Stored data entries

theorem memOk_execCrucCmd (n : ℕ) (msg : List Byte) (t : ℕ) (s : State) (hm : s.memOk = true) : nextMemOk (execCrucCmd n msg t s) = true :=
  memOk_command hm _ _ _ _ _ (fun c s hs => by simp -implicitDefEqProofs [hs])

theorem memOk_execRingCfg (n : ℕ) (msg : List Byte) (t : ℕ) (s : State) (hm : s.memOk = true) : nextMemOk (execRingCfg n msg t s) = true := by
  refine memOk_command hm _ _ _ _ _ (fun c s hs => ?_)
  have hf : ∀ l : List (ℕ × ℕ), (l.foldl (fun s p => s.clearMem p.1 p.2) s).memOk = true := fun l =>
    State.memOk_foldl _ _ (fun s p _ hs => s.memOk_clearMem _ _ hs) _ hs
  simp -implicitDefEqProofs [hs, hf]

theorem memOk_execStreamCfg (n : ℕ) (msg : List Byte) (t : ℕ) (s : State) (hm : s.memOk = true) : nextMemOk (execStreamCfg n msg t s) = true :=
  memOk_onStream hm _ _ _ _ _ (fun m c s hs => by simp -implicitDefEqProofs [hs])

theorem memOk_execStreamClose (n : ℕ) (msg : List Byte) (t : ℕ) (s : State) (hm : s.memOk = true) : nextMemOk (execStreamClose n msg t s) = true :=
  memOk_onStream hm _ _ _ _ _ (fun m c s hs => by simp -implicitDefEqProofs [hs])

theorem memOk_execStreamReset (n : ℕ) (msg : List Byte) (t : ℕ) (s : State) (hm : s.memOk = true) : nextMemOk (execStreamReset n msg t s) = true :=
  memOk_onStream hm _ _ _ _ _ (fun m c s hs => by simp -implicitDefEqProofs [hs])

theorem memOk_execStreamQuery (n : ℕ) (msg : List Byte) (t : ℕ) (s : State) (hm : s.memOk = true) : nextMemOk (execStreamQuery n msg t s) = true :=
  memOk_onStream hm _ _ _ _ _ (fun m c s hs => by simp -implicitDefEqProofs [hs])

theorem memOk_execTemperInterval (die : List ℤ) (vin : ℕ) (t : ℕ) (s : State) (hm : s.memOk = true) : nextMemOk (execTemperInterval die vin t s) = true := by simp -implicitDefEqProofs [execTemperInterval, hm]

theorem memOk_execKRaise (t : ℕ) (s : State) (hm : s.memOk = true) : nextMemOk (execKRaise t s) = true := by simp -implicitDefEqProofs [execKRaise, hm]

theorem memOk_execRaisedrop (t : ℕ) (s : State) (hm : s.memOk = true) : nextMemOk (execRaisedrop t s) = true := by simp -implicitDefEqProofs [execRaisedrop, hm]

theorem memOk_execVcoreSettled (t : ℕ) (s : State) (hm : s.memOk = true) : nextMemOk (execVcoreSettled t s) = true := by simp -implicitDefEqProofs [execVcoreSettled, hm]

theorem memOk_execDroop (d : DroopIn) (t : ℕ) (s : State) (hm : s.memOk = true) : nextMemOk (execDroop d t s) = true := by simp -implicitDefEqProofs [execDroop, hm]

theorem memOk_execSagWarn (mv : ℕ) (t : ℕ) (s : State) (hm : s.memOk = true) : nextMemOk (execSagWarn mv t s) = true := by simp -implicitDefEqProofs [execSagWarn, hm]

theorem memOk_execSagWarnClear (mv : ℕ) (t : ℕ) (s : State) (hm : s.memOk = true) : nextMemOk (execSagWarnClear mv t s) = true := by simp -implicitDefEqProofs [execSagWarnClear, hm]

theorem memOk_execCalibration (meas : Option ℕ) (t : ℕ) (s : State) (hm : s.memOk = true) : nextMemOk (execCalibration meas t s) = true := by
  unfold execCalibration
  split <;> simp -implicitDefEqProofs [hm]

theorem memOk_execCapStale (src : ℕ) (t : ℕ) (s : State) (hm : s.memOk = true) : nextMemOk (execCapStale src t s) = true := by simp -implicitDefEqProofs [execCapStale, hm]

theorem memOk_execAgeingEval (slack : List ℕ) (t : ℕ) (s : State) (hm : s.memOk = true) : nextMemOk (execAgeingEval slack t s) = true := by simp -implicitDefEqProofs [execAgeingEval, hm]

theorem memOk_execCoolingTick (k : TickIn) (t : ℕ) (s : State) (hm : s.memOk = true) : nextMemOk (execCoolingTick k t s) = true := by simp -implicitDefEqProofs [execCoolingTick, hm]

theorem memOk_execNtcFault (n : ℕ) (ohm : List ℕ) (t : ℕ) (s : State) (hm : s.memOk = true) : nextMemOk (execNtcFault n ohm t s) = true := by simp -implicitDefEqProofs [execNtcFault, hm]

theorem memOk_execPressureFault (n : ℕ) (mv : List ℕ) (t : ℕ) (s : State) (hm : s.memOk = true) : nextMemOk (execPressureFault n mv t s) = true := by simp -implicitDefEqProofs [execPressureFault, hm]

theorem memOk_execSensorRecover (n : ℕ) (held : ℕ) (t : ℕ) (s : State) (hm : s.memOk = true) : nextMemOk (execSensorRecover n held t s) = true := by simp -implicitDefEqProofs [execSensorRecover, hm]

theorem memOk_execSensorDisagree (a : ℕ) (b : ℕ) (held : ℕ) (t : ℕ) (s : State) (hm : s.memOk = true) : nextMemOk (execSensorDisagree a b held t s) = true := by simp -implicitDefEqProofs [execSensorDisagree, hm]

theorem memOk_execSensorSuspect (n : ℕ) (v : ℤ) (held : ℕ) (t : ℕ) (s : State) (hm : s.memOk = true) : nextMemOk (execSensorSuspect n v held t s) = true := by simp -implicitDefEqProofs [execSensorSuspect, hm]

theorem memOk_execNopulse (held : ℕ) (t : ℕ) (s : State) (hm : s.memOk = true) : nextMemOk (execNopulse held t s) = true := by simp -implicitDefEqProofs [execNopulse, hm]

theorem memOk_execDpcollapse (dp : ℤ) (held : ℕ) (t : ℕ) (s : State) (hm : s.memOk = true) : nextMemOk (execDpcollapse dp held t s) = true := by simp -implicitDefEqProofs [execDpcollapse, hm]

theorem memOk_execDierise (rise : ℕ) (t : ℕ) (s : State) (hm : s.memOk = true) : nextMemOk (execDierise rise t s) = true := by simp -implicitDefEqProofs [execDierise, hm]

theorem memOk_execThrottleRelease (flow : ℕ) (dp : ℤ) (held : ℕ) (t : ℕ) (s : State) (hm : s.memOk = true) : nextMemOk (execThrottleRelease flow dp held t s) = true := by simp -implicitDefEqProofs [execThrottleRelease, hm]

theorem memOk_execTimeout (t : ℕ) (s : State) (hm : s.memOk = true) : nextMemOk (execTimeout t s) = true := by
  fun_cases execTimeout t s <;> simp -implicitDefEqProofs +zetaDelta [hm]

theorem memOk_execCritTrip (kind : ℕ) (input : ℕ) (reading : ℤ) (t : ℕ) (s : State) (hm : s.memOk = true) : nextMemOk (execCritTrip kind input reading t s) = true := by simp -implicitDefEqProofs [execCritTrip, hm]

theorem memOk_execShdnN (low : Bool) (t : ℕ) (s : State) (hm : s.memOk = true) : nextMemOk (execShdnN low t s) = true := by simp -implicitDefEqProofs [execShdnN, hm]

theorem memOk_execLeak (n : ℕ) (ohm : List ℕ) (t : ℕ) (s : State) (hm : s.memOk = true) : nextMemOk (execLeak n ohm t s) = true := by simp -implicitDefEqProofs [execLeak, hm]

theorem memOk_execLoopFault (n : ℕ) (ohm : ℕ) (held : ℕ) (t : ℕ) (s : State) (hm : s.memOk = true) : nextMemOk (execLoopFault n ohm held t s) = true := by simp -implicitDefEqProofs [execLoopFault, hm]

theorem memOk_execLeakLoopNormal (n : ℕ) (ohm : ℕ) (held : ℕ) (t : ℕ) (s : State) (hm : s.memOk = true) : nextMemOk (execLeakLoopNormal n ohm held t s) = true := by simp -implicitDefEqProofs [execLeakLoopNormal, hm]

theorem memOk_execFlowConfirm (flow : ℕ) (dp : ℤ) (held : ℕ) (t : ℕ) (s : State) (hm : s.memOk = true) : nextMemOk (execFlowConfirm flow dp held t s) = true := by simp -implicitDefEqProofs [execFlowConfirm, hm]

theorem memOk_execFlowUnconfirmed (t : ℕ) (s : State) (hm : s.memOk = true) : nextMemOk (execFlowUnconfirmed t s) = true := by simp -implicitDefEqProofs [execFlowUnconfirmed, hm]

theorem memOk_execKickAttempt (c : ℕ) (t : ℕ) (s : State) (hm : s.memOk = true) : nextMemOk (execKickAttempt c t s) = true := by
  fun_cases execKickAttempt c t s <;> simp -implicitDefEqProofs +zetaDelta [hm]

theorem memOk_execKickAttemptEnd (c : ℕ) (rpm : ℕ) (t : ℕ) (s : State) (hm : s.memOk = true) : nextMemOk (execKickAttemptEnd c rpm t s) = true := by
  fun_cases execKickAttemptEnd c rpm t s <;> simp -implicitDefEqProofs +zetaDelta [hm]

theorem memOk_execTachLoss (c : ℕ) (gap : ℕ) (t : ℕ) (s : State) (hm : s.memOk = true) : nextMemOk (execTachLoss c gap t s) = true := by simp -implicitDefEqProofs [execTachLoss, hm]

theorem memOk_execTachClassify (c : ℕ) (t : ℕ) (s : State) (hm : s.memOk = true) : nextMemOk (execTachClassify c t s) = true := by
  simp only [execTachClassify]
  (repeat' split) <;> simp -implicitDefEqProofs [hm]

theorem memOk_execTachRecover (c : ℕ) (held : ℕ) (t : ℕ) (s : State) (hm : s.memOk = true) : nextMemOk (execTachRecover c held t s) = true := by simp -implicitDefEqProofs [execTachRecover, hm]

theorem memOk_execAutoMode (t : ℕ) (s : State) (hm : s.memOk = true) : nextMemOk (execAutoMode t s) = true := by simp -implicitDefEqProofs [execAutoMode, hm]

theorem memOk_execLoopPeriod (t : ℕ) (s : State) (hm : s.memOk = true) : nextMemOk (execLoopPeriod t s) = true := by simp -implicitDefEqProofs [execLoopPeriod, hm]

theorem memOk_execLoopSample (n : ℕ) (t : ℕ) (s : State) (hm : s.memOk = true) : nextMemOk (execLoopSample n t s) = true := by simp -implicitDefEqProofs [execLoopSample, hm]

*WHAT IS REQUIRED*
With the line that has "theorem memOk_execStreamQuery (n" as the first and the line that has "theorem memOk_execRaisedrop (t" as the last, repeat exactly that run of lines above and no more.

*OUTPUT BELOW*
theorem memOk_execStreamQuery (n : ℕ) (msg : List Byte) (t : ℕ) (s : State) (hm : s.memOk = true) : nextMemOk (execStreamQuery n msg t s) = true :=
  memOk_onStream hm _ _ _ _ _ (fun m c s hs => by simp -implicitDefEqProofs [hs])

theorem memOk_execTemperInterval (die : List ℤ) (vin : ℕ) (t : ℕ) (s : State) (hm : s.memOk = true) : nextMemOk (execTemperInterval die vin t s) = true := by simp -implicitDefEqProofs [execTemperInterval, hm]

theorem memOk_execKRaise (t : ℕ) (s : State) (hm : s.memOk = true) : nextMemOk (execKRaise t s) = true := by simp -implicitDefEqProofs [execKRaise, hm]

theorem memOk_execRaisedrop (t : ℕ) (s : State) (hm : s.memOk = true) : nextMemOk (execRaisedrop t s) = true := by simp -implicitDefEqProofs [execRaisedrop, hm]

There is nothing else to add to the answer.